The listing below is to be reproduced in full, character for character.

______________________________

/-- An answer leaves by the port that its request came by, and so takes its plane (R408); where that port does not carry packets any
more, or is not known, by the route of its address. -/
def State.sendBack (s : State) (via : Option Nat) (dst pa : Nat) (p : List Byte) : State :=
  match via.filter s.portOk with
  | some l => s.enqueue l p
  | none => (s.sendPacket dst pa p).getD s

/-- A packet for another device goes on its way; a request without a route is rejected to its issuer (R407, R435). -/
def State.passOn (s : State) (via : Option Nat) (b : List Byte) : State :=
  let src := natAt b 4 2 % 2048
  match s.sendPacket (natAt b 2 2 % 2048) (natAt b 8 6) b with
  | some s1 => s1
  | none =>
    if isRequest (natAt b 0 1 % 16) then
      s.sendBack via src (natAt b 8 6) (packetBytes 8 0 0 src (natAt b 2 2 % 2048) (natAt b 6 2) 1 0 false false 0 [])
    else s

/-- A packet that cannot be sent: its issuer gets `REMOTEFATAL`. -/
def State.unsent (s : State) (b : List Byte) : State :=
  if natAt b 4 2 % 2048 = s.fab.dev.toNat then
    match s.findRemote (natAt b 2 2 % 2048) (natAt b 6 2) with
    | none => s
    | some r => if isRequest (natAt b 0 1 % 16) then (s.dropRemote r).remoteFatal r.packet (natAt b 2 2 % 2048) else s
  else s.passOn none b

/-- A packet that waited at a link is routed by the current table (R419, R435); a collimated store stays with its plane's port `l`. -/
def State.reroute (s : State) (l : Nat) (b : List Byte) : State :=
  if natAt b 0 1 % 16 = 9 then (if s.portOk l then s.enqueue l b else s)
  else
    match s.routeOf (natAt b 2 2 % 2048) (natAt b 8 6) with
    | some m => s.enqueue m b
    | none => s.unsent b

/-- A link fails: no packet waits at it any more; those that waited go by other routes, and the issuers of those that have none get
`REMOTEFATAL` (R408, R435). -/
def State.failLink (s : State) (l reason : Nat) : State :=
  let L := s.link l
  let s1 := (s.setLink l { L with waiting := [], state := .failed, since := s.ftime }).linkRecord l L.state .failed reason
  L.waiting.foldl (fun s b => s.reroute l b) s1

/-- A link sends what it may; it fails where a flit has been resent too often (R411). -/
def State.pump (s : State) (l : Nat) : State :=
  let s1 := s.pumped l
  if (s1.link l).lit && (s1.link l).spent then s1.failLink l 3 else s1

/-- A device's own capability word (R236): level 2. -/
def ownCaps : Word := 0x03FF7FFF

/-- The capability word of a level (R236). -/
def levelCaps (level : Nat) : Word := if level = 2 then 0x03FF7FFF else if level = 1 then 0x03E147FF else 0

/-- A capability packet to a device; an answer has TAG 1. -/
def State.capPacket (s : State) (dst link : Nat) (answer : Bool) : List Byte :=
  packetBytes 11 0 0 dst s.fab.dev.toNat (if answer then 1 else 0) (ownCaps.toNat + 2 ^ 32 * link + 2 ^ 40 * 2) 0 false true 0 []

/-- The capability table entry of a device is rewritten (R421). -/
def State.setCaps (s : State) (src : Nat) (w : Word) : State :=
  { s with fab := { s.fab with caps := sset 0 s.fab.caps src w } }

/-- A link or port has entered UP: every reachable device gets a capability packet. -/
def State.announce (s : State) (l : Nat) : State :=
  (List.range 2048).foldl (fun s d =>
    if d = s.fab.dev.toNat ∨ s.reachable d = false then s
    else (s.sendPacket d 0 (s.capPacket d l false)).getD s) s

/-! ### Commands (R418) -/

/-- Whether a link command acts in a state. -/
def cmdOk (cmd : Nat) (x : LState) : Bool :=
  match cmd with
  | 1 => decide (x = .down) || decide (x = .failed)
  | 2 => decide (x = .up)
  | 3 => decide (x = .drained)
  | 4 => decide (x = .held)
  | 5 => decide (x = .dark)
  | 6 => decide (x = .held)
  | 7 => true
  | _ => false

/-- A command in a state that does not list it sets CERR and changes nothing; an accepted one clears it. -/
def State.linkCmd (s : State) (l cmd : Nat) (f : State → State) : State :=
  let L := s.link l
  if cmdOk cmd L.state then f (s.setLink l { L with cerr := false }) else s.setLink l { L with cerr := true }

/-- An IDENT control flit: code 1, fabric id, link index, level, capability word, each at a place of its own (R409, R421; the manual
does not give the places: DESIGN CHOICE, log 83). -/
def State.identOut (s : State) (l : Nat) : Nat × Bool × List Byte :=
  (4, false, leBytes 1 1 ++ leBytes 1 2 ++ leBytes 2 s.fab.dev.toNat ++ leBytes 2 (l % 128) ++ leBytes 2 0 ++ leBytes 4 ownCaps.toNat)

/-- Both directions start again, and IDENT is sent; the banks' light is found afresh. -/
def State.startTrain (s : State) (l : Nat) (L : Link) : State :=
  let M : Link := { L.restart with since := s.ftime, lost := 0, dark := 0, absent := 0, ctl := [s.identOut l] }
  (s.setLink l (M.streamAt s.ftime)).pumped l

______________________________

Result of this exercise –
/-- An answer leaves by the port that its request came by, and so takes its plane (R408); where that port does not carry packets any
more, or is not known, by the route of its address. -/
def State.sendBack (s : State) (via : Option Nat) (dst pa : Nat) (p : List Byte) : State :=
  match via.filter s.portOk with
  | some l => s.enqueue l p
  | none => (s.sendPacket dst pa p).getD s

/-- A packet for another device goes on its way; a request without a route is rejected to its issuer (R407, R435). -/
def State.passOn (s : State) (via : Option Nat) (b : List Byte) : State :=
  let src := natAt b 4 2 % 2048
  match s.sendPacket (natAt b 2 2 % 2048) (natAt b 8 6) b with
  | some s1 => s1
  | none =>
    if isRequest (natAt b 0 1 % 16) then
      s.sendBack via src (natAt b 8 6) (packetBytes 8 0 0 src (natAt b 2 2 % 2048) (natAt b 6 2) 1 0 false false 0 [])
    else s

/-- A packet that cannot be sent: its issuer gets `REMOTEFATAL`. -/
def State.unsent (s : State) (b : List Byte) : State :=
  if natAt b 4 2 % 2048 = s.fab.dev.toNat then
    match s.findRemote (natAt b 2 2 % 2048) (natAt b 6 2) with
    | none => s
    | some r => if isRequest (natAt b 0 1 % 16) then (s.dropRemote r).remoteFatal r.packet (natAt b 2 2 % 2048) else s
  else s.passOn none b

/-- A packet that waited at a link is routed by the current table (R419, R435); a collimated store stays with its plane's port `l`. -/
def State.reroute (s : State) (l : Nat) (b : List Byte) : State :=
  if natAt b 0 1 % 16 = 9 then (if s.portOk l then s.enqueue l b else s)
  else
    match s.routeOf (natAt b 2 2 % 2048) (natAt b 8 6) with
    | some m => s.enqueue m b
    | none => s.unsent b

/-- A link fails: no packet waits at it any more; those that waited go by other routes, and the issuers of those that have none get
`REMOTEFATAL` (R408, R435). -/
def State.failLink (s : State) (l reason : Nat) : State :=
  let L := s.link l
  let s1 := (s.setLink l { L with waiting := [], state := .failed, since := s.ftime }).linkRecord l L.state .failed reason
  L.waiting.foldl (fun s b => s.reroute l b) s1

/-- A link sends what it may; it fails where a flit has been resent too often (R411). -/
def State.pump (s : State) (l : Nat) : State :=
  let s1 := s.pumped l
  if (s1.link l).lit && (s1.link l).spent then s1.failLink l 3 else s1

/-- A device's own capability word (R236): level 2. -/
def ownCaps : Word := 0x03FF7FFF

/-- The capability word of a level (R236). -/
def levelCaps (level : Nat) : Word := if level = 2 then 0x03FF7FFF else if level = 1 then 0x03E147FF else 0

/-- A capability packet to a device; an answer has TAG 1. -/
def State.capPacket (s : State) (dst link : Nat) (answer : Bool) : List Byte :=
  packetBytes 11 0 0 dst s.fab.dev.toNat (if answer then 1 else 0) (ownCaps.toNat + 2 ^ 32 * link + 2 ^ 40 * 2) 0 false true 0 []

/-- The capability table entry of a device is rewritten (R421). -/
def State.setCaps (s : State) (src : Nat) (w : Word) : State :=
  { s with fab := { s.fab with caps := sset 0 s.fab.caps src w } }

/-- A link or port has entered UP: every reachable device gets a capability packet. -/
def State.announce (s : State) (l : Nat) : State :=
  (List.range 2048).foldl (fun s d =>
    if d = s.fab.dev.toNat ∨ s.reachable d = false then s
    else (s.sendPacket d 0 (s.capPacket d l false)).getD s) s

/-! ### Commands (R418) -/

/-- Whether a link command acts in a state. -/
def cmdOk (cmd : Nat) (x : LState) : Bool :=
  match cmd with
  | 1 => decide (x = .down) || decide (x = .failed)
  | 2 => decide (x = .up)
  | 3 => decide (x = .drained)
  | 4 => decide (x = .held)
  | 5 => decide (x = .dark)
  | 6 => decide (x = .held)
  | 7 => true
  | _ => false

/-- A command in a state that does not list it sets CERR and changes nothing; an accepted one clears it. -/
def State.linkCmd (s : State) (l cmd : Nat) (f : State → State) : State :=
  let L := s.link l
  if cmdOk cmd L.state then f (s.setLink l { L with cerr := false }) else s.setLink l { L with cerr := true }

/-- An IDENT control flit: code 1, fabric id, link index, level, capability word, each at a place of its own (R409, R421; the manual
does not give the places: DESIGN CHOICE, log 83). -/
def State.identOut (s : State) (l : Nat) : Nat × Bool × List Byte :=
  (4, false, leBytes 1 1 ++ leBytes 1 2 ++ leBytes 2 s.fab.dev.toNat ++ leBytes 2 (l % 128) ++ leBytes 2 0 ++ leBytes 4 ownCaps.toNat)

/-- Both directions start again, and IDENT is sent; the banks' light is found afresh. -/
def State.startTrain (s : State) (l : Nat) (L : Link) : State :=
  let M : Link := { L.restart with since := s.ftime, lost := 0, dark := 0, absent := 0, ctl := [s.identOut l] }
  (s.setLink l (M.streamAt s.ftime)).pumped l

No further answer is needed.